И, отдав честь, вышел.
– Каков наглец! – возмутился Янг.
– Мистер Янг, вы разбудили настоящего медведя, смотрите, как бы нам не опозориться, – засомневался знающий русских лучше капитан Престон.
Подойдя к экипажу, Александр Сергеевич принял доклад о десятиминутной готовности к вылету, но ничего не сказал о пари с Янгом. Пока все споро готовились к вылету, он ненадолго исчез и вернулся с чем-то объёмным, но лёгким, завёрнутым в рогожу. Пронёс это в хвост салона так, чтобы никто не увидел. Освободившись, принялся привычно гонять экипаж перед отлётом. Техника сбоев не выявила, экипаж – тоже. Когда ночь уже опустилась на авиабазу, советский С-47, тяжело разогнавшись, поднялся в воздух.
Не надо думать, что только пять самолётов, расквартированных на базе в Бари, принимали участие в поставках вооружения югославским партизанам и эвакуации раненых с передовых позиций. К началу сорок четвёртого года был наведён надёжный воздушный мост с аэродромов из-под Киева. Его перекинула Четвертая армия Авиации дальнего действия. Эта работа была не менее опасна, чем боевые действия на фронтах Великой Отечественной. И, в отличие от боевой машины, транспортник не мог оказать достойного сопротивления истребителям врага и его зенитному заграждению. Работа велась экипажами на пределе человеческих и механических сил. Две тысячи шестьсот километров, которые было необходимо преодолеть на пути туда и обратно, были техническим пределом для этого класса самолётов.
Часто, уходя от зенитных заслонов на территории Румынии и Венгрии, приходилось проявлять чудеса храбрости и мастерства пилотажа. В марте и апреле на горных площадках лежал снег, что очень сильно затрудняло посадку и взлёт. Зачастую площадки были узкими и короткими, лишавшие права на малейшую ошибку. Это было сродни цирковым номерам канатоходцев или эквилибристов, только без оркестра и восторженной публики. Как правило, на заход был один-единственный шанс, и пилоты умело им пользовались.
Через Адриатическое море экипаж Шорникова долетел до югославских гор, которые поднимались к небу, почти достигая лётного потолка.
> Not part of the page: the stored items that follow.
/-! ## The Matrix Link and the census -/

/-- The arbiter grants the first waiting requester after the rank last granted, one command at a time (R159): a lane's command
to an ONLINE card, or the census engine's, is sent. A lane's command to a card that is not ONLINE is not sent: it fails at
once, and in the same event the next waiting requester is granted, counting from the rank just served (R160). Ranks 0 to 3
are the lanes and rank 4 is the census engine. A lane's command is the CLOSE of the nail at its closed count, or the OPEN of
the nail at its open position, on the bus of the nail's role, in the order of the list (R3, R112, R122). -/
def Obligations.GrantGoesToNextWaitingRank : Prop :=
  (∀ l : NailList, l.entries = [(.srcHi, l.srcHi), (.srcLo, l.srcLo)] ++ l.snsHi.toList.map (fun n => (Role.snsHi, n))
      ++ l.snsLo.toList.map (fun n => (Role.snsLo, n)) ++ l.guards.map (fun n => (Role.guard, n))
    ∧ l.toList = l.entries.map Prod.snd) ∧
  (∀ n : NailNo, (cardOf n).val = n.val / 256 ∧ (crosspointOf n).toNat = n.val % 256) ∧
  ∀ s : State,
    (∀ l k r, s.heldBy l = some (k, r) ↔ (s.laneAt l).heldSlot = some k ∧ s.recordAt k = some r) ∧
    (∀ n, s.nailOnline n = true ↔ (s.cardAt (cardOf n)).state = .online) ∧
    (∀ l, (rankOfLane l).val = l.val ∧ (s.waits (rankOfLane l) = true ↔ (s.laneAt l).linkRequest = .waiting)) ∧
    (s.waits 4 = true ↔ ∃ x, s.census = some x ∧ x.request = .waiting) ∧
    (∀ l k r, s.heldBy l = some (k, r) →
      ((s.laneAt l).phase = .closing → s.laneCommand l = (r.program.nails.entries[(s.laneAt l).closedCount]?).map
        (fun e => .close (cardOf e.2) (crosspointOf e.2) l e.1))
      ∧ ((s.laneAt l).phase = .releasing → s.laneCommand l = (r.program.nails.entries[(s.laneAt l).openPosition - 1]?).map
        (fun e => .openOne (cardOf e.2) (crosspointOf e.2) l e.1))) ∧
    (s.link.inFlight ≠ none → s.arbitrate = s)
    ∧ ((∀ r, s.waits r = false) → s.arbitrate = s)
    ∧ ((∃ r, s.waits r = true) → ∃ r, s.servedNext r)
    ∧ (∀ l c, s.link.inFlight = none → s.servedNext (rankOfLane l) → s.laneCommand l = some c →
        ((s.cardAt c.card).state = .online →
          s.arbitrate =
            { s.setLane l { s.laneAt l with linkRequest := .inFlight } with link := s.linkSending (rankOfLane l) c })
        ∧ ((s.cardAt c.card).state ≠ .online → s.heldMatches →
          s.arbitrate =
            (({ s with link := { s.link with lastGranted := rankOfLane l } } : State).laneCommandFailed l).arbitrate))
    ∧ (∀ l k r, s.canonical = true → s.heldBy l = some (k, r) →
        ((s.laneAt l).phase = .closing → StepEndedBy s (s.laneCommandFailed l) l
            (((s.laneAt l).pendingEnd.map PendingEnd.verdict).getD .matrixFault)
          ∧ OtherLanesSame s (s.laneCommandFailed l) l)
        ∧ ((s.laneAt l).phase = .releasing → SlotHeldOrResolved s (s.laneCommandFailed l) l k (s.slotAt k).runMark r
          ∧ OpeningFrom (s.laneCommandFailed l) l r.program.nails.entries ((s.laneAt l).openPosition - 1) (s.laneAt l)
          ∧ OtherLanesSame s (s.laneCommandFailed l) l))
    ∧ (∀ x, s.link.inFlight = none → s.servedNext 4 → s.census = some x →
        s.arbitrate =
          { s with
            link := s.linkSending 4 (match x.stage with
              | .identify => .identify x.current
              | .openAll => .openAll x.current)
            census := some { x with request := .inFlight } })
    ∧ (∀ f l, s.link.inFlight = none → s.arbitrate.link.inFlight = some f → f.requester = rankOfLane l →
        (s.cardAt f.command.card).state = .online)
В этот раз бедный С-47 не стал прижиматься к облакам, а углубился на сушу, по-змеиному скользя между отрогами хребтов. Примерно через час влетели в узкую долину, и все вздохнули – цель полёта в прямом смысле слова была не за горами.
В этот раз коридор подлёта к высокогорной площадке, предназначенной для посадки, был сильно ограничен двумя горами справа и слева. Плюс на курсе то и дело появлялись сопки, которые требовали повышенного внимания к себе. Пропустил – и собирай себя по округе. Чтобы нормально сесть, Шорников применил свою излюбленную хитрость, благо пилотажное мастерство и хладнокровие позволяли ему этот трюк. Чтобы противник не засёк место их посадки, Александр Сергеевич пролетел над сопками, выключив моторы, и после резкого виража спланировал к партизанским кострам. На этот раз лихой манёвр полностью удался. И это в отсутствие штурмана Якимова!
Партизаны очень быстро освободили борт от боеприпасов. Потом без перекура и отдыха начали грузить своих раненых бойцов. Галактионов, Калинкин и Вердеревский распределяли пассажиров с таким расчётом, чтобы взять максимальное количество человек.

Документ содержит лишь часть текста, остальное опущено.